1. Repository - specify how to persist a parsed version of the storage value matching the recognized storage key.
1. Instance - create an instance of the storage transformer that uses your mappings and repository.
### Mappings
```golang
type Mappings interface {
Lookup(key common.Hash) (shared.StorageValueMetadata, error)
SetDB(db *postgres.DB)
}
```
A contract-specific implementation of the mappings interface enables the storage transformer to fetch metadata associated with a storage key.
Storage metadata contains: the name of the variable matching the storage key, a raw version of any keys associated with the variable (if the variable is a mapping), and the variable's type.
```golang
type StorageValueMetadata struct {
Name string
Keys map[Key]string
Type ValueType
}
```
Keys are only relevant if the variable is a mapping. For example, in the following Solidity code:
```solidity
pragma solidity ^0.4.0;
contract Contract {
uint x;
mapping(address => uint) y;
}
```
The metadata for variable `x` would not have any associated keys, but the metadata for a storage key associated with `y` would include the address used to specify that key's index in the mapping.
The `SetDB` function is required for the mappings to connect to the database.

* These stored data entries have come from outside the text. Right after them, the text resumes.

/-- What a change of the health of one of a performer's inputs does to the performer, `s` having the new health record: in AUTO an
active input that enters DOWN, and any input that enters GOOD in ALARM, runs selection, and the main input that enters GOOD in
SPARE with revert AUTO is reverted to; otherwise, and in MANUAL, the cast table stands (R74, R77). -/
def State.PerfFollows (s t : State) (p : PerfId) (i : InputId) (before after : Health) : Prop :=
  s.OnlyPerf t p ∧
    (before ≠ after → (s.perf p).modeAuto = true →
      (after = .down → (s.perf p).active = some i → s.Selected t p) ∧
      (after = .good → (s.perf p).state = .alarm → s.Selected t p) ∧
      (after = .good → (s.perf p).state = .spare → (s.perf p).revertAuto = true → (s.perf p).main = some i →
        s.ChangesTo t p i .main)) ∧
    (before = after ∨ (s.perf p).modeAuto = false ∨
        ¬(after = .down ∧ (s.perf p).active = some i) ∧ ¬(after = .good ∧ (s.perf p).state = .alarm) ∧
          ¬(after = .good ∧ (s.perf p).state = .spare ∧ (s.perf p).revertAuto = true ∧ (s.perf p).main = some i) →
      t.cast = s.cast)

/-- The PERF report of a selection: raised where it changed the performer, with the event of R80 (R75, R80). -/
def State.SelectionRaised (s t : State) (p : PerfId) : Prop :=
  t.perf p ≠ s.perf p → s.Raised t (.perf p) ("!PERF " ++ perfText p ++ " state=" ++ perfStateText (t.perf p).state ++
    " active=" ++ optText inText (t.perf p).active ++ " compromised=" ++ yesNo (t.perf p).compromised ++ " role=" ++
    optText roleText (t.perf p).role ++ " event=" ++
    if (t.perf p).active ≠ (s.perf p).active then "changeover" else if (t.perf p).state = .alarm then "alarm" else "recovered")

/-- The reports of a change of the health of one of a performer's inputs: MIC with the event of the state change, or else of the
cause, or else of the bound flags, none where none of them changed; and PERF of the selection or the revert it calls for (R73,
R74, R77, R80). `s` has the new health record. -/
def State.HealthRaised (s t : State) (p : PerfId) (i : InputId) (before after : HealthRec) : Prop :=
  (before.state ≠ after.state → s.Raised t (.mic i) (" event=" ++
      if before.state = .fading ∧ after.state = .good then "restored" else healthText after.state)) ∧
    (before.state = after.state → before.cause ≠ after.cause → s.Raised t (.mic i) " event=cause") ∧
    (before.state = after.state → before.cause = after.cause →
      before.overFlag ≠ after.overFlag ∨ before.lowBatt ≠ after.lowBatt → s.Raised t (.mic i) " event=bound") ∧
    (before.state = after.state → before.cause = after.cause → before.overFlag = after.overFlag →
      before.lowBatt = after.lowBatt → t.link.reports = s.link.reports) ∧
    (before.state ≠ after.state → (s.perf p).modeAuto = true →
      (after.state = .down → (s.perf p).active = some i → s.SelectionRaised t p) ∧
      (after.state = .good → (s.perf p).state = .alarm → s.SelectionRaised t p) ∧
      (after.state = .good → (s.perf p).state = .spare → (s.perf p).revertAuto = true → (s.perf p).main = some i →
        s.Raised t (.perf p) " event=revert"))
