/-- The clock monitor by its states and events, with the CLOCK reports, and the frames it gives: while LOCKED each edge of WCLK begins
one, the edge that locks the first, and FRAME computes one that has begun; with none begun, as in the 2 ms before a loss, FRAME
computes nothing and every frame count stands; on the internal reference each FRAME is a frame (R206, R207). That FRAME follows the
edge as an event of its own, that a loss leaves no frame begun, and that CLOCK_RESTORED at 4799 periods in tolerance is the 4800th, are
the model's choices (log 9), and that an event of another state changes nothing is its reading (log 7). -/
def Obligations.ClockMonitor : Prop :=
  ∀ s : State, s.inReset = false → s.Calm →
    (s.clock.monitor = .locked → ∃ t, exec .clockLost s = .next t ∧ s.SameLink t ∧ t = { s with
      link := t.link
      clock :=
        { wclk := false, monitor := .absent, count := 0, losses := min (s.clock.losses + 1) 65535, begun := 0 } } ∧
      s.Raised t .clock ("!CLOCK source=internal state=absent event=lost losses=" ++ natText (min (s.clock.losses + 1) 65535))) ∧
    (s.clock.monitor ≠ .locked → exec .clockLost s = .next s) ∧
    (s.clock.monitor = .qualifying → exec .qualifyingTimeout s = .next { s with
      clock := { s.clock with monitor := .absent, count := 0 } }) ∧
    (s.clock.monitor ≠ .qualifying → exec .qualifyingTimeout s = .next s) ∧
    (∀ ps : Nat,
      (s.clock.monitor = .absent → exec (.wclkRisingEdge ps) s = .next { s with
        clock := { s.clock with monitor := .qualifying, count := 0 } }) ∧
      (s.clock.monitor = .qualifying → 49000 * ps < 10 ^ 12 ∨ 10 ^ 12 < 47000 * ps →
        exec (.wclkRisingEdge ps) s = .next { s with clock := { s.clock with count := 0 } }) ∧
      (s.clock.monitor = .qualifying → 10 ^ 12 ≤ 49000 * ps → 47000 * ps ≤ 10 ^ 12 → s.clock.count < 4799 →
        exec (.wclkRisingEdge ps) s = .next { s with clock := { s.clock with count := s.clock.count + 1 } }) ∧
      (s.clock.monitor = .locked → exec (.wclkRisingEdge ps) s = .next { s with
        clock := { s.clock with begun := s.clock.begun + 1 } })) ∧
    (∀ (slots : Vector Word32 64) (pins : Vector Bool 16),
      (s.clock.monitor = .locked → s.clock.begun = 0 → exec (.frame slots pins) s = .next s) ∧
      (s.clock.monitor ≠ .locked ∨ 0 < s.clock.begun →
        ∃ t, exec (.frame slots pins) s = .next t ∧ t.now = s.now + 1 ∧
          t.clock = { s.clock with begun := s.clock.begun - 1 })) ∧
    (∀ c : Instr, s.clock.monitor = .qualifying → s.clock.count = 4799 →
      (c = .clockRestored ∨ ∃ ps, c = .wclkRisingEdge ps ∧ 10 ^ 12 ≤ 49000 * ps ∧ 47000 * ps ≤ 10 ^ 12) →
      ∃ t, exec c s = .next t ∧ s.SameLink t ∧ t = { s with
        link := t.link
        clock := { wclk := true, monitor := .locked, count := 4800, losses := s.clock.losses, begun := 1 } } ∧
      s.Raised t .clock ("!CLOCK source=wclk state=locked event=restored losses=" ++ natText s.clock.losses)) ∧
    (s.clock.monitor ≠ .qualifying ∨ s.clock.count ≠ 4799 → exec .clockRestored s = .next s)
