-- ==== Sys2Proof/Laws/Frames.lean ====
section
/-! SUPPORT. The frames of the shared operations. `State.kept` is the part of the state that no operation of the blocks
changes by itself: what the link holds but for the report set, the ports, the clock, and the show data that only the commands of
its own chapter set. One lemma for each operation says that it keeps that part and which blocks it leaves as they stand. -/

namespace Sys2Proof.Machine

open Sys2Proof

/-- What the shared operations of the blocks never change. -/
structure Kept where
  link : LinkBlock
  ports : PortBlock
  clock : ClockBlock
  trims : Vector LevelCode 64
  pages : Vector (Option InputId) 2
  talkin : Option InputId
  sup : Supervision
  cues : List Cue
  sounds : Vector (Option Sound) 1024
  refill : Nat
  talkLevel : LevelCode
  talkDepth : Nat
  talkCommand : Bool
  presets : Vector (Option CallRequest) 16
  pins : Vector Bool 16
  inReset : Bool
  now : Nat
  pending : List Instr

def State.kept (s : State) : Kept :=
  { link := { s.link with reports := [] }, ports := s.ports, clock := s.clock, trims := s.matrix.trims,
    pages := s.cast.pages, talkin := s.cast.talkin, sup := s.mic.sup, cues := s.cues, sounds := s.fetch.sounds,
    refill := s.fetch.refill, talkLevel := s.foldback.talkLevel, talkDepth := s.foldback.talkDepth,
    talkCommand := s.foldback.talkCommand, presets := s.router.presets, pins := s.lines.pins, inReset := s.inReset,
    now := s.now, pending := s.pending }

/-! ## What a kept part gives -/

section
variable {s t : State} (h : t.kept = s.kept)
include h

theorem kept_link : t.link = { s.link with reports := t.link.reports } := by
  have e := congrArg Kept.link h
  have : { t.link with reports := [] } = { s.link with reports := [] } := e
  generalize t.link = a at this ⊢
  generalize s.link = b at this ⊢
  cases a; cases b; simp_all

theorem kept_replies : t.link.replies = s.link.replies := by rw [kept_link h]
theorem kept_rxq : t.link.rxq = s.link.rxq := by rw [kept_link h]
theorem kept_disabled : t.link.disabled = s.link.disabled := by rw [kept_link h]
theorem kept_ports : t.ports = s.ports := congrArg Kept.ports h
theorem kept_clock : t.clock = s.clock := congrArg Kept.clock h
theorem kept_trims : t.matrix.trims = s.matrix.trims := congrArg Kept.trims h
theorem kept_pages : t.cast.pages = s.cast.pages := congrArg Kept.pages h
theorem kept_talkin : t.cast.talkin = s.cast.talkin := congrArg Kept.talkin h
theorem kept_sup : t.mic.sup = s.mic.sup := congrArg Kept.sup h
theorem kept_cues : t.cues = s.cues := congrArg Kept.cues h
theorem kept_sounds : t.fetch.sounds = s.fetch.sounds := congrArg Kept.sounds h
theorem kept_refill : t.fetch.refill = s.fetch.refill := congrArg Kept.refill h
theorem kept_presets : t.router.presets = s.router.presets := congrArg Kept.presets h
theorem kept_pins : t.lines.pins = s.lines.pins := congrArg Kept.pins h
theorem kept_inReset : t.inReset = s.inReset := congrArg Kept.inReset h
theorem kept_now : t.now = s.now := congrArg Kept.now h
theorem kept_pending : t.pending = s.pending := congrArg Kept.pending h

end

/-! ## One block changed -/

section
variable (s : State)

@[simp] theorem State.kept_raise (k : ReportKey) (x : String) : (s.raise k x).kept = s.kept := by
  unfold State.raise; split <;> rfl

@[simp] theorem State.kept_onFades (f : FadeBlock → FadeBlock) : (s.onFades f).kept = s.kept := rfl
@[simp] theorem State.kept_onEngine (f : EngineBlock → EngineBlock) : (s.onEngine f).kept = s.kept := rfl

theorem State.kept_onMatrix (f : MatrixBlock → MatrixBlock) (h : (f s.matrix).trims = s.matrix.trims) :
    (s.onMatrix f).kept = s.kept := by simp [State.kept, h]

theorem State.kept_onCast (f : CastBlock → CastBlock) (h : (f s.cast).pages = s.cast.pages)
    (h' : (f s.cast).talkin = s.cast.talkin) : (s.onCast f).kept = s.kept := by simp [State.kept, h, h']

theorem State.kept_onMic (f : MicBlock → MicBlock) (h : (f s.mic).sup = s.mic.sup) :
    (s.onMic f).kept = s.kept := by simp [State.kept, h]

theorem State.kept_onFetch (f : FetchBlock → FetchBlock) (h : (f s.fetch).sounds = s.fetch.sounds)
    (h' : (f s.fetch).refill = s.fetch.refill) : (s.onFetch f).kept = s.kept := by simp [State.kept, h, h']

theorem State.kept_onFoldback (f : FoldbackBlock → FoldbackBlock)
    (h : (f s.foldback).talkLevel = s.foldback.talkLevel) (h' : (f s.foldback).talkDepth = s.foldback.talkDepth)
    (h'' : (f s.foldback).talkCommand = s.foldback.talkCommand) :
    (s.onFoldback f).kept = s.kept := by simp [State.kept, h, h', h'']

theorem State.kept_onRouter (f : RouterBlock → RouterBlock) (h : (f s.router).presets = s.router.presets) :
    (s.onRouter f).kept = s.kept := by simp [State.kept, h]

theorem State.kept_onLines (f : LineBlock → LineBlock) (h : (f s.lines).pins = s.lines.pins) :
    (s.onLines f).kept = s.kept := by simp [State.kept, h]

@[simp] theorem State.kept_onReader (r : ReaderId) (f : Reader → Reader) : (s.onReader r f).kept = s.kept := rfl
@[simp] theorem State.kept_onVoice (v : VoiceId) (f : Reader → Reader) : (s.onVoice v f).kept = s.kept := rfl
@[simp] theorem State.kept_onRole (r : RoleId) (f : Role → Role) : (s.onRole r f).kept = s.kept := rfl
@[simp] theorem State.kept_onPerf (p : PerfId) (f : Perf → Perf) : (s.onPerf p f).kept = s.kept := rfl
@[simp] theorem State.kept_setHealth (i : InputId) (h : Option HealthRec) : (s.setHealth i h).kept = s.kept := rfl
@[simp] theorem State.kept_onTlm (f : Telemetry → Telemetry) : (s.onTlm f).kept = s.kept := rfl
@[simp] theorem State.kept_onBus (k : FbId) (f : FbBus → FbBus) : (s.onBus k f).kept = s.kept := rfl
@[simp] theorem State.kept_onZone (z : ZoneId) (f : Zone → Zone) : (s.onZone z f).kept = s.kept := rfl
@[simp] theorem State.kept_onLine (n : LineId) (f : LineRec → LineRec) : (s.onLine n f).kept = s.kept := rfl
@[simp] theorem State.kept_setXpt (row : Row) (bus : Bus) (c : LevelCode) : (s.setXpt row bus c).kept = s.kept := rfl
@[simp] theorem State.kept_setClip (bus : Bus) (c : Clip) : (s.setClip bus c).kept = s.kept := rfl
@[simp] theorem State.kept_setTag (t : TagId) (x : StoreTag) : (s.setTag t x).kept = s.kept := rfl

end

/-- A list of operations keeps what each of them keeps. -/
theorem foldl_keeps {α β : Type} (p : State → β) (f : State → α → State) (h : ∀ s a, p (f s a) = p s) (l : List α)
    (s : State) : p (l.foldl f s) = p s := by
  induction l generalizing s with
  | nil => rfl
  | cons a l ih => rw [List.foldl_cons, ih, h]

section
variable (s : State)

/-! ## The accounting of instances -/

@[simp] theorem State.raiseCue_frame (e : CueEvent) :
    (s.raiseCue e).kept = s.kept ∧ (s.raiseCue e).matrix = s.matrix ∧ (s.raiseCue e).fades = s.fades ∧
      (s.raiseCue e).cast = s.cast ∧ (s.raiseCue e).mic = s.mic ∧ (s.raiseCue e).fetch = s.fetch ∧
      (s.raiseCue e).foldback = s.foldback ∧ (s.raiseCue e).router = s.router ∧ (s.raiseCue e).lines = s.lines := by
  simp [State.raiseCue]

@[simp] theorem State.setChain_frame (c : Chain) :
    (s.setChain c).kept = s.kept ∧ (s.setChain c).matrix = s.matrix ∧ (s.setChain c).fades = s.fades ∧
      (s.setChain c).cast = s.cast ∧ (s.setChain c).mic = s.mic ∧ (s.setChain c).fetch = s.fetch ∧
      (s.setChain c).foldback = s.foldback ∧ (s.setChain c).router = s.router ∧ (s.setChain c).lines = s.lines := by
  unfold State.setChain; split <;> simp

@[simp] theorem State.endLink_frame (i : Inst) :
    (s.endLink i).kept = s.kept ∧ (s.endLink i).matrix = s.matrix ∧ (s.endLink i).fades = s.fades ∧
      (s.endLink i).cast = s.cast ∧ (s.endLink i).mic = s.mic ∧ (s.endLink i).fetch = s.fetch ∧
      (s.endLink i).foldback = s.foldback ∧ (s.endLink i).router = s.router ∧ (s.endLink i).lines = s.lines := by
  unfold State.endLink; (repeat' split) <;> simp

@[simp] theorem State.removeInst_frame (slot : InstSlot) :
    (s.removeInst slot).kept = s.kept ∧ (s.removeInst slot).matrix = s.matrix ∧ (s.removeInst slot).fades = s.fades ∧
      (s.removeInst slot).cast = s.cast ∧ (s.removeInst slot).mic = s.mic ∧ (s.removeInst slot).fetch = s.fetch ∧
      (s.removeInst slot).foldback = s.foldback ∧ (s.removeInst slot).router = s.router ∧
      (s.removeInst slot).lines = s.lines := by
  simp [State.removeInst]

@[simp] theorem State.setCount_frame (slot : InstSlot) (n : Nat) :
    (s.setCount slot n).kept = s.kept ∧ (s.setCount slot n).matrix = s.matrix ∧ (s.setCount slot n).fades = s.fades ∧
      (s.setCount slot n).cast = s.cast ∧ (s.setCount slot n).mic = s.mic ∧ (s.setCount slot n).fetch = s.fetch ∧
      (s.setCount slot n).foldback = s.foldback ∧ (s.setCount slot n).router = s.router ∧
      (s.setCount slot n).lines = s.lines := by
  simp [State.setCount]

@[simp] theorem State.completeInst_frame (i : Inst) (b : Bool) :
    (s.completeInst i b).kept = s.kept ∧ (s.completeInst i b).matrix = s.matrix ∧
      (s.completeInst i b).fades = s.fades ∧ (s.completeInst i b).cast = s.cast ∧ (s.completeInst i b).mic = s.mic ∧
      (s.completeInst i b).fetch = s.fetch ∧ (s.completeInst i b).foldback = s.foldback ∧
      (s.completeInst i b).router = s.router ∧ (s.completeInst i b).lines = s.lines := by
  unfold State.completeInst; split <;> simp

@[simp] theorem State.instDone_frame (slot : InstSlot) :
    (s.instDone slot).kept = s.kept ∧ (s.instDone slot).matrix = s.matrix ∧ (s.instDone slot).fades = s.fades ∧
      (s.instDone slot).cast = s.cast ∧ (s.instDone slot).mic = s.mic ∧ (s.instDone slot).fetch = s.fetch ∧
      (s.instDone slot).foldback = s.foldback ∧ (s.instDone slot).router = s.router ∧
      (s.instDone slot).lines = s.lines := by
  unfold State.instDone; dsimp only; (repeat' split) <;> simp

@[simp] theorem State.ownerDone_frame (o : Option InstSlot) :
    (s.ownerDone o).kept = s.kept ∧ (s.ownerDone o).matrix = s.matrix ∧ (s.ownerDone o).fades = s.fades ∧
      (s.ownerDone o).cast = s.cast ∧ (s.ownerDone o).mic = s.mic ∧ (s.ownerDone o).fetch = s.fetch ∧
      (s.ownerDone o).foldback = s.foldback ∧ (s.ownerDone o).router = s.router ∧ (s.ownerDone o).lines = s.lines := by
  cases o <;> simp [State.ownerDone]

@[simp] theorem State.ownerAdd_frame (o : Option InstSlot) :
    (s.ownerAdd o).kept = s.kept ∧ (s.ownerAdd o).matrix = s.matrix ∧ (s.ownerAdd o).fades = s.fades ∧
      (s.ownerAdd o).cast = s.cast ∧ (s.ownerAdd o).mic = s.mic ∧ (s.ownerAdd o).fetch = s.fetch ∧
      (s.ownerAdd o).foldback = s.foldback ∧ (s.ownerAdd o).router = s.router ∧ (s.ownerAdd o).lines = s.lines := by
  cases o <;> simp [State.ownerAdd]

/-! ## Fades -/

@[simp] theorem State.setLevelOf_frame (t : Target) (c : LevelCode) :
    (s.setLevelOf t c).kept = s.kept ∧ (s.setLevelOf t c).fades = s.fades ∧ (s.setLevelOf t c).cast = s.cast ∧
      (s.setLevelOf t c).mic = s.mic ∧ (s.setLevelOf t c).engine = s.engine ∧
      (s.setLevelOf t c).foldback = s.foldback ∧ (s.setLevelOf t c).router = s.router ∧
      (s.setLevelOf t c).lines = s.lines := by
  cases t <;> simp [State.setLevelOf]

@[simp] theorem State.setLevelOf_voice_matrix (v : VoiceId) (c : LevelCode) :
    (s.setLevelOf (.voice v) c).matrix = s.matrix := rfl

@[simp] theorem State.setLevelOf_xpt_fetch (row : Row) (bus : Bus) (c : LevelCode) :
    (s.setLevelOf (.xpt row bus) c).fetch = s.fetch := rfl

@[simp] theorem State.dropFade_frame (t : Target) :
    (s.dropFade t).kept = s.kept ∧ (s.dropFade t).matrix = s.matrix ∧ (s.dropFade t).cast = s.cast ∧
      (s.dropFade t).mic = s.mic ∧ (s.dropFade t).engine = s.engine ∧ (s.dropFade t).fetch = s.fetch ∧
      (s.dropFade t).foldback = s.foldback ∧ (s.dropFade t).router = s.router ∧ (s.dropFade t).lines = s.lines := by
  simp [State.dropFade]

@[simp] theorem State.removeFade_frame (t : Target) :
    (s.removeFade t).kept = s.kept ∧ (s.removeFade t).matrix = s.matrix ∧ (s.removeFade t).cast = s.cast ∧
      (s.removeFade t).mic = s.mic ∧ (s.removeFade t).fetch = s.fetch ∧ (s.removeFade t).foldback = s.foldback ∧
      (s.removeFade t).router = s.router ∧ (s.removeFade t).lines = s.lines := by
  unfold State.removeFade; split <;> simp

@[simp] theorem State.snapLevel_frame (t : Target) (c : LevelCode) :
    (s.snapLevel t c).kept = s.kept ∧ (s.snapLevel t c).cast = s.cast ∧ (s.snapLevel t c).mic = s.mic ∧
      (s.snapLevel t c).foldback = s.foldback ∧ (s.snapLevel t c).router = s.router ∧
      (s.snapLevel t c).lines = s.lines := by
  simp [State.snapLevel]

@[simp] theorem State.snapLevel_xpt_fetch (row : Row) (bus : Bus) (c : LevelCode) :
    (s.snapLevel (.xpt row bus) c).fetch = s.fetch := by simp [State.snapLevel]

@[simp] theorem State.poolFullSnap_frame (t : Target) (c : LevelCode) :
    (s.poolFullSnap t c).kept = s.kept ∧ (s.poolFullSnap t c).cast = s.cast ∧ (s.poolFullSnap t c).mic = s.mic ∧
      (s.poolFullSnap t c).engine = s.engine ∧ (s.poolFullSnap t c).foldback = s.foldback ∧
      (s.poolFullSnap t c).router = s.router ∧ (s.poolFullSnap t c).lines = s.lines := by
  simp [State.poolFullSnap]

@[simp] theorem State.poolFullSnap_voice_matrix (v : VoiceId) (c : LevelCode) :
    (s.poolFullSnap (.voice v) c).matrix = s.matrix := by simp [State.poolFullSnap]

@[simp] theorem State.poolFullSnap_xpt_fetch (row : Row) (bus : Bus) (c : LevelCode) :
    (s.poolFullSnap (.xpt row bus) c).fetch = s.fetch := by simp [State.poolFullSnap]

@[simp] theorem State.requestFade_frame (t : Target) (g : LevelCode) (ms : Nat) (o : Option InstSlot) (b : Bool) :
    (s.requestFade t g ms o b).kept = s.kept ∧ (s.requestFade t g ms o b).cast = s.cast ∧
      (s.requestFade t g ms o b).mic = s.mic ∧ (s.requestFade t g ms o b).foldback = s.foldback ∧
      (s.requestFade t g ms o b).router = s.router ∧ (s.requestFade t g ms o b).lines = s.lines := by
  unfold State.requestFade; split <;> simp

@[simp] theorem State.requestFade_voice_matrix (v : VoiceId) (g : LevelCode) (ms : Nat) (o : Option InstSlot) (b : Bool) :
    (s.requestFade (.voice v) g ms o b).matrix = s.matrix := by
  unfold State.requestFade; split <;> simp

@[simp] theorem State.requestFade_xpt_fetch (row : Row) (bus : Bus) (g : LevelCode) (ms : Nat) (o : Option InstSlot)
    (b : Bool) : (s.requestFade (.xpt row bus) g ms o b).fetch = s.fetch := by
  unfold State.requestFade; split <;> simp

@[simp] theorem State.fadeStep_frame (f : Fade) :
    (s.fadeStep f).kept = s.kept ∧ (s.fadeStep f).fades = s.fades ∧ (s.fadeStep f).cast = s.cast ∧
      (s.fadeStep f).mic = s.mic ∧ (s.fadeStep f).engine = s.engine ∧ (s.fadeStep f).foldback = s.foldback ∧
      (s.fadeStep f).router = s.router ∧ (s.fadeStep f).lines = s.lines := by
  unfold State.fadeStep; split <;> simp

A database connection may be desired when keys in a mapping variable need to be read from log events (e.g. to lookup what addresses may exist in `y`, above).
### Repository
```golang
type Repository interface {
Create(blockNumber int, blockHash string, metadata shared.StorageValueMetadata, value interface{}) error
SetDB(db *postgres.DB)
}
```
A contract-specific implementation of the repository interface enables the transformer to write the decoded storage value to the appropriate table in postgres.
The `Create` function is expected to recognize and persist a given storage value by the variable's name, as indicated on the row's metadata.
The `SetDB` function is required for the repository to connect to the database.
### Instance
```golang
type Transformer struct {
Address common.Address
Mappings storage_diffs.Mappings
Repository storage_diffs.Repository
}
```
A new instance of the storage transformer is initialized with the contract-specific mappings and repository, as well as the contract's address.
The contract's address is included so that the watcher can query that value from the transformer in order to build up its mapping of addresses to transformers.
## Summary
To begin watching an additional smart contract, create a new mappings file for looking up storage keys on that contract, a repository for writing storage values from the contract, and initialize a new storage transformer instance with the mappings, repository, and contract address.
The new instance, wrapped in an initializer that calls `SetDB` on the mappings and repository, should be passed to the `AddTransformers` function on the storage watcher.